Gain the managed care contract. This step means that you sign an agreement with the MCO for their business. Prior to getting the MCO contract, you may need to complete an RFI or an RFP for the MCO. Here are some tips for completing RFPs:

  1. Obtain as much background information on the MCO as possible, including demographics of the enrolled population, financial status and marketing plans.

  2. Interview decision-makers to determine their needs.

  3. Carefully assess the specific services and products requested by the MCO. See if you can turn it into a product formulary, and reduce service costs where possible.

  4. Try to validate any utilization data provided to you by the MCO.

  5. Address how your services will save the MCO money.

  6. Consider creative responses that include innovative product or service ideas, tracking of specific data for the MCO, establishing unique trials or offloading administrative expenses for the MCO.

  7. Make sure the proposal is well written and has no grammatical or spelling errors.

  8. Answer all of the RFP questions that do not require confidential information. For any confidential information, get them to sign a confidentiality agreement.

  9. Consider including stellar references from top physicians in the RFP.

If you don't have a professional writer, get one to put together your RFP. Those that look the best and are well written get the most attention from those reading them.

Key Event #9

Maximize referrals from the MCO. If you are fortunate enough to get an exclusive MCO contract, then you don't necessarily need to worry about maximizing referrals. However, remember that few MCO contracts are exclusive.

Once you get the contract, your sales team needs to spend time converting referral sources by letting them know you have picked up the contract. Make sure you have coordinated sales efforts and that your team updates their managed care contract lists regularly so that you can maximize your business from the HMO or PPO.

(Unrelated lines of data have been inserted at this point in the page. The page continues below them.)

-- ==== Sys2Proof/Machine/Crypto.lean ====
section
/-! DEFINITION. The published algorithms that R420 to R433 name: SHA-384 of FIPS 180-4, ECDSA on P-384 of FIPS 186-5, and CRC-32 of IEEE
802.3 (R379, R420). PRESUMED from those standards, log entry 10. -/

namespace Sys2Proof.Machine

/-! ## CRC-32 -/

/-- One bit of reflected CRC-32. -/
def crc32Bit (c : BitVec 32) : BitVec 32 :=
  if c.getLsbD 0 then (c >>> 1) ^^^ 0xEDB88320#32 else c >>> 1

/-- One byte of reflected CRC-32. -/
def crc32Byte (c : BitVec 32) (b : Byte) : BitVec 32 :=
  (List.range 8).foldl (fun c _ => crc32Bit c) (c ^^^ b.zeroExtend 32)

/-- CRC-32 of a byte string. -/
def crc32 (l : List Byte) : BitVec 32 := ~~~(l.foldl crc32Byte 0xFFFFFFFF#32)

/-! ## SHA-384 -/

/-- Trial division. -/
def isPrimeTo (n : Nat) : Nat → Bool
  | 0 => true
  | 1 => true
  | d + 1 => n % (d + 1) != 0 && isPrimeTo n d

/-- The primes below 420, in order: the first 80 and one more. -/
def smallPrimes : List Nat := (List.range 420).filter fun n => 2 ≤ n && isPrimeTo n (n - 1)

/-- Largest `r` below `2 ^ b` more than a given start with `r ^ k ≤ n`, bit by bit. -/
def rootBits (k n : Nat) : Nat → Nat → Nat
  | 0, r => r
  | b + 1, r => rootBits k n b (if (r + 2 ^ b) ^ k ≤ n then r + 2 ^ b else r)

/-- First 64 bits of the fractional part of a cube root: the round constants of SHA-384. -/
def shaK (i : Nat) : BitVec 64 :=
  BitVec.ofNat 64 (rootBits 3 (smallPrimes.getD i 0 * 2 ^ 192) 67 0)

/-- First 64 bits of the fractional part of a square root: the initial hash value of SHA-384, from the ninth to the
sixteenth primes. -/
def shaInit (i : Nat) : BitVec 64 :=
  BitVec.ofNat 64 (rootBits 2 (smallPrimes.getD (8 + i) 0 * 2 ^ 128) 70 0)

/-- Padding of a message. -/
def shaPad (l : List Byte) : List Byte :=
  l ++ [0x80#8] ++ List.replicate ((239 - l.length % 128) % 128) 0#8 ++ beBytes 16 (8 * l.length)

/-- The eight working words. -/
structure Sha where
  a : BitVec 64
  b : BitVec 64
  c : BitVec 64
  d : BitVec 64
  e : BitVec 64
  f : BitVec 64
  g : BitVec 64
  h : BitVec 64
deriving DecidableEq, Repr

/-- One round. -/
def Sha.round (x : Sha) (k w : BitVec 64) : Sha :=
  let s1 := x.e.rotateRight 14 ^^^ x.e.rotateRight 18 ^^^ x.e.rotateRight 41
  let ch := (x.e &&& x.f) ^^^ (~~~x.e &&& x.g)
  let t1 := x.h + s1 + ch + k + w
  let s0 := x.a.rotateRight 28 ^^^ x.a.rotateRight 34 ^^^ x.a.rotateRight 39
  let maj := (x.a &&& x.b) ^^^ (x.a &&& x.c) ^^^ (x.b &&& x.c)
  ⟨t1 + (s0 + maj), x.a, x.b, x.c, x.d + t1, x.e, x.f, x.g⟩

/-- The schedule of a block, latest word first, from its sixteen words. -/
def shaSchedule : Nat → List (BitVec 64) → List (BitVec 64)
  | 0, l => l
  | n + 1, l =>
    let w2 := l.getD 1 0
    let w7 := l.getD 6 0
    let w15 := l.getD 14 0
    let w16 := l.getD 15 0
    let s0 := w15.rotateRight 1 ^^^ w15.rotateRight 8 ^^^ (w15 >>> 7)
    let s1 := w2.rotateRight 19 ^^^ w2.rotateRight 61 ^^^ (w2 >>> 6)
    shaSchedule n ((s1 + w7 + s0 + w16) :: l)

/-- Doublewords of a byte string, first byte most significant. -/
def beWords : Nat → List Byte → List (BitVec 64)
  | 0, _ => []
  | n + 1, l => BitVec.ofNat 64 (beNat (l.take 8)) :: beWords n (l.drop 8)

/-- One block. -/
def Sha.block (x : Sha) (l : List Byte) : Sha :=
  let ws := (shaSchedule 64 (beWords 16 l).reverse).reverse
  let y := (ws.zip ((List.range 80).map shaK)).foldl (fun x p => x.round p.2 p.1) x
  ⟨x.a + y.a, x.b + y.b, x.c + y.c, x.d + y.d, x.e + y.e, x.f + y.f, x.g + y.g, x.h + y.h⟩

/-- The blocks of a padded message. -/
def Sha.blocks : Nat → Sha → List Byte → Sha
  | 0, x, _ => x
  | n + 1, x, l => Sha.blocks n (x.block (l.take 128)) (l.drop 128)

/-- SHA-384 of a byte string, as a number whose first byte is most significant (R421). -/
def sha384 (l : List Byte) : Nat :=
  let p := shaPad l
  let x := Sha.blocks (p.length / 128)
    ⟨shaInit 0, shaInit 1, shaInit 2, shaInit 3, shaInit 4, shaInit 5, shaInit 6, shaInit 7⟩ p
  ([x.a, x.b, x.c, x.d, x.e, x.f].foldl (fun n w => n * 2 ^ 64 + w.toNat) 0)

/-! ## P-384 -/

/-- The field prime, the curve's b, the base point, its order. -/
def ecP : Nat := 2 ^ 384 - 2 ^ 128 - 2 ^ 96 + 2 ^ 32 - 1
def ecB : Nat := 0xB3312FA7E23EE7E4988E056BE3F82D19181D9C6EFE8141120314088F5013875AC656398D8A2ED19D2A85C8EDD3EC2AEF
def ecN : Nat := 0xFFFFFFFFFFFFFFFFFFFFFFFFFFFFFFFFFFFFFFFFFFFFFFFFC7634D81F4372DDF581A0DB248B0A77AECEC196ACCC52973
def ecGx : Nat := 0xAA87CA22BE8B05378EB1C71EF320AD746E1D3B628BA79B9859F741E082542A385502F25DBF55296C3A545E3872760AB7
def ecGy : Nat := 0x3617DE4A96262C6F5D9E98BF9292DC29F8F41DBD289A147CE9DA3113B5F0B8C00A60B1CE1D7E819D7A431D7C90EA0E5F

/-- `b ^ e mod m`, by the `n` low bits of the exponent. -/
def powMod (m : Nat) : Nat → Nat → Nat → Nat
  | 0, _, _ => 1 % m
  | n + 1, b, e =>
    let r := powMod m n (b * b % m) (e / 2)
    if e % 2 = 1 then r * b % m else r

/-- Inverse modulo a prime below `2 ^ 384`. -/
def invMod (m a : Nat) : Nat := powMod m 384 (a % m) (m - 2)

/-- A point: none is the point at infinity. -/
abbrev EcPoint := Option (Nat × Nat)

/-- Point addition. -/
def ecAdd : EcPoint → EcPoint → EcPoint
  | none, q => q
  | p, none => p
  | some (x1, y1), some (x2, y2) =>
    if x1 = x2 ∧ (y1 + y2) % ecP = 0 then none
    else
      let l := if x1 = x2 then (3 * x1 * x1 + (ecP - 3)) * invMod ecP (2 * y1) % ecP
        else (y2 + ecP - y1) * invMod ecP (x2 + ecP - x1) % ecP
      let x3 := (l * l + 2 * ecP - x1 - x2) % ecP
      some (x3, (l * (x1 + ecP - x3) + ecP - y1) % ecP)

/-- Scalar multiplication by the `n` low bits of `k`. -/
def ecMul : Nat → Nat → EcPoint → EcPoint
  | 0, _, _ => none
  | n + 1, k, p =>
    let r := ecMul n (k / 2) (ecAdd p p)
    if k % 2 = 1 then ecAdd r p else r

/-- Whether coordinates are those of a point of the curve. -/
def onCurve (x y : Nat) : Bool :=
  x < ecP && y < ecP && y * y % ecP == (x * x * x + (ecP - 3) * x + ecB) % ecP

/-- ECDSA verification of a digest under a public key `x ‖ y`, signature `r ‖ s` (R421). -/
def ecdsaVerify (key digest sig : Nat) : Bool :=
  let x := key / 2 ^ 384 % 2 ^ 384
  let y := key % 2 ^ 384
  let r := sig / 2 ^ 384 % 2 ^ 384
  let s := sig % 2 ^ 384
  if r = 0 ∨ ecN ≤ r ∨ s = 0 ∨ ecN ≤ s ∨ !onCurve x y then false
  else
    let w := invMod ecN s
    match ecAdd (ecMul 384 (digest * w % ecN) (some (ecGx, ecGy))) (ecMul 384 (r * w % ecN) (some (x, y))) with
    | none => false
    | some (px, _) => px % ecN == r

/-- ECDSA signature of a digest with a private key and a per-signature secret. -/
def ecdsaSign (key digest secret : Nat) : Nat :=
  let k := secret % (ecN - 1) + 1
  match ecMul 384 k (some (ecGx, ecGy)) with
  | none => 0
  | some (x, _) =>
    let r := x % ecN
    let s := invMod ecN k * (digest + r * key) % ecN
    r * 2 ^ 384 + s

end Sys2Proof.Machine
end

Alison Cherney is president of Cherney & Associates, Inc., a marketing and sales consulting firm based in Brentwood, Tenn. She may be reached at 615/776-3399 or through the company's Web site at www.cherneyandassociates.com.

Lots of HMOs

HMOs are often classified based on the way that they contract with or employ physicians. These are:

  • IPA (Independent Practice Association Model) HMOs: These HMOs contract with physicians who are in an individual practice or small groups; these are the most common types of HMOs.

  • Group Model HMOs: Contract with one or more multi-specialty physician groups; the HMO compensates the group at a negotiated rate and the group is responsible for paying its physicians. The largest group model HMO is the Kaiser Health Plan, which contracts with the Permanente Medical Groups.

  • Network Model HMOs: The HMO contracts with two or more medical groups.

  • Staff Model HMOs: These HMOs employ their own physicians.

Decision-Makers/Influencer Title Interests
Provider Relations Contracting Manager • Identifying HME providers that can cover the largest geographic and product lines possible
• Meeting home care/HME budgets
Senior Management • Saving hospital and ER expenses
• Unique programs that can be promoted to get new members
Case Managers • Saving expenses on the cases they manage
• Unique programs that benefit their specific types of patients
Utilization Review Managers • Saving acute care expenses
• HME programs that save acute care expenses
Medical Directors more influential in HMOs generally • Saving acute, alternate site and ER expenses
• Unique programs that can be used to reduce expenses, keep members healthy or get better faster
• Often paid bonuses based upon the total profitability of the MCO
Contracted Medical Group Members The most valuable medical group to an HMO or a PPO is a primary care or large multi-specialty medical group. Work with them to design unique programs/services or to call the medical director for you to get your organization considered.